This is the mail archive of the
gcc-help@gcc.gnu.org
mailing list for the GCC project.
Re: Performance problem
2008/9/24 John Fine <johnsfine@verizon.net>:
> Łukasz Lew wrote:
>>
>> I fixed the problem (I think) with rdtsc on 64bit architectures.
>> http://www.mimuw.edu.pl/~lew/libego_benchmark.tgz
>>
>
> Seems to work. Why was it previously correct for 32 bit? Did the 32 bit
> compiler already combine the correct two registers?
I have no idea?
But it seems to not compile on 32bit.
>>>
>>> You may be very right about the register allocation.
>>> I tuned my code on 4.2 and small "irrelevant" changes changed the
>>> perfomance badly
>>> and asm output revealed among other things different registers.
>>>
>
> That doesn't really prove much. Without some very good output from
> Opannotate, I don't know how to tell the real reason for the performance
> difference.
indeed, but opannotate on assembler doesn't give here much
the 10% difference is spread irregulary. some parts are slower, some are faster.
but asm of both versions correspond to each other very well except
differen registers and offsets.
>
>
>>> I use Oprofile a lot, and tried to pinpoint the difference but asm
>>> output is too different
>>> while c++ annotation is too weak because of heavy inlining.
>>>
>
> I'm trying to understand and/or fix the use of Opannotate for some much
> harder problems, so I was curious enough to try it on your program. I
> compiled your program x86_64 with gcc 4.4. Even if I got good results, that
> wouldn't tell you anything about 32 bit gcc 4.3.
Can you send me the log from my benchmark?
And your processor model?
If you can do the same for g++4.3, that would be very useful for me.
>
> But I got surprisingly bad results. I haven't previously seen such bad
> results from opannotate without using heavily templated code. But I also
> haven't used a gcc 4.4 compiled program with opannotate before.
>
> In --source mode nearly all the total time was missing (not associated with
> any source line).
I have the same problem with g++-4.3.
My guess that this is due to heavy inlining.
btw. you would be surprised how much slower it gets if you turn off
allways inline gcc attribute.
> In mixed source and assembly view, I think all the time
Is it possible to get mixed view?
> was shown, but I don't think the assembly code corresponded very accurately
> with the source code and the time was in some very surprising lumps. I
> usually can interpret such lumps (usually the instruction after an L2 cache
> miss or the instruction after a mispredicted branch). But that didn't seem
> to fit the execution time lumps in your code.

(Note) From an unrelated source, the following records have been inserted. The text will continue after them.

-- ==== Sys2Proof/Machine/Sound.lean ====
section
/-! DEFINITION. The commands of the sound engine (chapter 10): PLAY, STOP_VOICE, SET_VOLUME, VOICE_STATUS and the output
sample. -/

namespace Sys2Proof.Machine

/-! ## PLAY (R161) -/

/-- The source PLAY asks for, in range: the clip's entry with its applied rate, or a tone's applied frequency and duration;
with whether a value was clamped. -/
inductive PlaySource where
  | clip (e : DirEntry) (rate : Nat) (clamped : Bool)
  | tone (freq duration : Nat) (clamped : Bool)
  deriving DecidableEq, Repr

def clampNat (lo hi n : Nat) : Nat := max lo (min hi n)

/-- Checks 1 to 4 of PLAY (R161) and the values brought into range. -/
def State.playSource (s : State) (ps : List Byte) : Except Status PlaySource :=
  let kind := byteAt ps 0
  let id := byteAt ps 1
  let value := wordAt ps 2
  let duration := wordAt ps 5
  if 1 < kind ∨ (kind = 0 ∧ 63 < id) ∨ 7 < byteAt ps 7 ∨ (kind = 1 ∧ duration = 0) then .error .badParam
  else if s.store.scanning = true then .error .notReady
  else if s.supply.state = .brownout then .error .brownout
  else if kind = 0 then
    match s.store.readyClip id with
    | none => .error .clipState
    | some e =>
      if value = 0 then .ok (.clip e e.clip.rate false)
      else .ok (.clip e (clampNat 1000 32000 value) (clampNat 1000 32000 value != value))
  else .ok (.tone (clampNat 20 8000 value) duration (clampNat 20 8000 value != value))

/-- PLAY: the checks, the allocation, the start and the reply (R161 to R163). Bits 2 to 7 of its flags are ignored (log
entry 51). -/
def State.playBody (s : State) (r : ReplyTo) (ps : List Byte) : State :=
  match s.playSource ps with
  | .error st => s.answer r st []
  | .ok src =>
    let priority := byteAt ps 7
    match s.allocate priority with
    | none => s.answer r .noVoice []
    | some (v, t) =>
      let gainGiven := presentIf (byteAt ps 8) 0 (byteAt ps 9)
      let notify := (byteAt ps 8).testBit 1
      let status (clamped : Bool) : Status := if clamped then .adjusted else .ok
      match src with
      | .clip e rate clamped =>
        let a : Start := ⟨.link r.link, some r.tag, priority, gainGiven.getD e.clip.gain, notify, byteAt ps 4⟩
        (t.startClip v a rate e).answer r (status clamped) (byteOf v.num ++ le2 rate)
      | .tone freq duration clamped =>
        let a : Start := ⟨.link r.link, some r.tag, priority, gainGiven.getD 255, notify, 0⟩
        (t.startTone v a freq duration).answer r (status clamped) (byteOf v.num ++ le2 freq)

def execPlay (l : LinkId) (tag : Byte) (ps : List Byte) (s : State) : Host.Outcome State Fault Refusal :=
  .next (s.serve l tag 0x70 ps fun r t => t.playBody r ps)

/-! ## STOP_VOICE (R170) -/

def State.stopVoiceBody (s : State) (r : ReplyTo) (ps : List Byte) : State :=
  match VoiceId.ofCode (byteAt ps 0) with
  | none => s.answer r .badParam []
  | some v => (if (s.voice v).busy then s.endVoice v .stopped else s).answer r .ok []

def execStopVoice (l : LinkId) (tag : Byte) (ps : List Byte) (s : State) : Host.Outcome State Fault Refusal :=
  .next (s.serve l tag 0x71 ps fun r t => t.stopVoiceBody r ps)

/-! ## SET_VOLUME and VOICE_STATUS (R171) -/

def State.setVolumeBody (s : State) (r : ReplyTo) (ps : List Byte) : State :=
  let t := s.setSound { s.sound with master := byteAt ps 0 }
  t.answer r .ok (byteOf (byteAt ps 0) ++ le2i s.supply.volCeil)

def execSetVolume (l : LinkId) (tag : Byte) (ps : List Byte) (s : State) : Host.Outcome State Fault Refusal :=
  .next (s.serve l tag 0x72 ps fun r t => t.setVolumeBody r ps)

/-- The clip id or frequency of a source, and whether it is a tone. -/
def Source.number : Source → Nat
  | .clip id _ _ _ _ => id | .tone f => f

def Source.isTone : Source → Bool
  | .clip _ _ _ _ _ => false | .tone _ => true

/-- The 13 bytes of a voice in VOICE_STATUS (R186). A voice without a source sends 0 for the clip id and the sample index, and
its tone bit clear (log entry 54). -/
def Voice.statusBytes (x : Voice) : List Byte :=
  let tone := (x.source.map Source.isTone).getD false
  byteOf ((Config.voiceStateCode x.state).toNat + 4 * ownerCode x.owner + 16 * x.notify.toNat + 32 * tone.toNat
      + 64 * x.tag.isSome.toNat)
    ++ [x.tag.getD 0] ++ byteOf x.priority ++ byteOf x.gain ++ le2 ((x.source.map Source.number).getD 0)
    ++ byteOf x.loops ++ le4 (if tone then x.left else x.index) ++ le2 x.underrun

def State.voiceStatusPayload (s : State) : List Byte :=
  byteOf s.sound.master ++ le2i s.supply.volCeil ++ le2i s.effectiveVolume
    ++ (VoiceId.all.map fun v => (s.voice v).statusBytes).flatten

def execVoiceStatus (l : LinkId) (tag : Byte) (ps : List Byte) (s : State) : Host.Outcome State Fault Refusal :=
  .next (s.serve l tag 0x73 ps fun r t => t.answer r .ok t.voiceStatusPayload)

/-! ## The output sample (R169) -/

/-- Every voice steps, in ascending voice number (log entry 47); the sum of their terms. -/
def State.stepVoices (s : State) : State × Int :=
  VoiceId.all.foldl (fun (p : State × Int) v => ((p.1.stepVoice v).1, p.2 + (p.1.stepVoice v).2)) (s, 0)

def State.outputSampleStep (s : State) : State :=
  let t := s.stepVoices.1
  t.setSound { t.sound with speaker := speakerCompare s.stepVoices.2 s.effectiveVolume }

def execOutputSample (s : State) : Host.Outcome State Fault Refusal := .next s.outputSampleStep

end Sys2Proof.Machine
end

L1 misses hit my code performance as well.
>
> The few points in your source code that had most of the total execution time
> were inlined multiple times with different register usage each time. No one
> inline copy of any such routine had as much as 4% of the total execution
> time. That tends to wreck the theory that a minor change somewhere has
> caused a big difference by changing register allocation.
Can you be more specific?
How do you know which part was inlined where?
> There wouldn't be
> that sort of correlation in the way it changes register allocation across a
> bunch of different inlinings of the same function that already differ from
> each other in register allocation.
but do you observe the 10% difference in performance that I have on my machine?
This is getting promising, thanks for your help.
Lukasz
PS
Is there any alternative for OProfile?
If not, then why it is so undeveloped?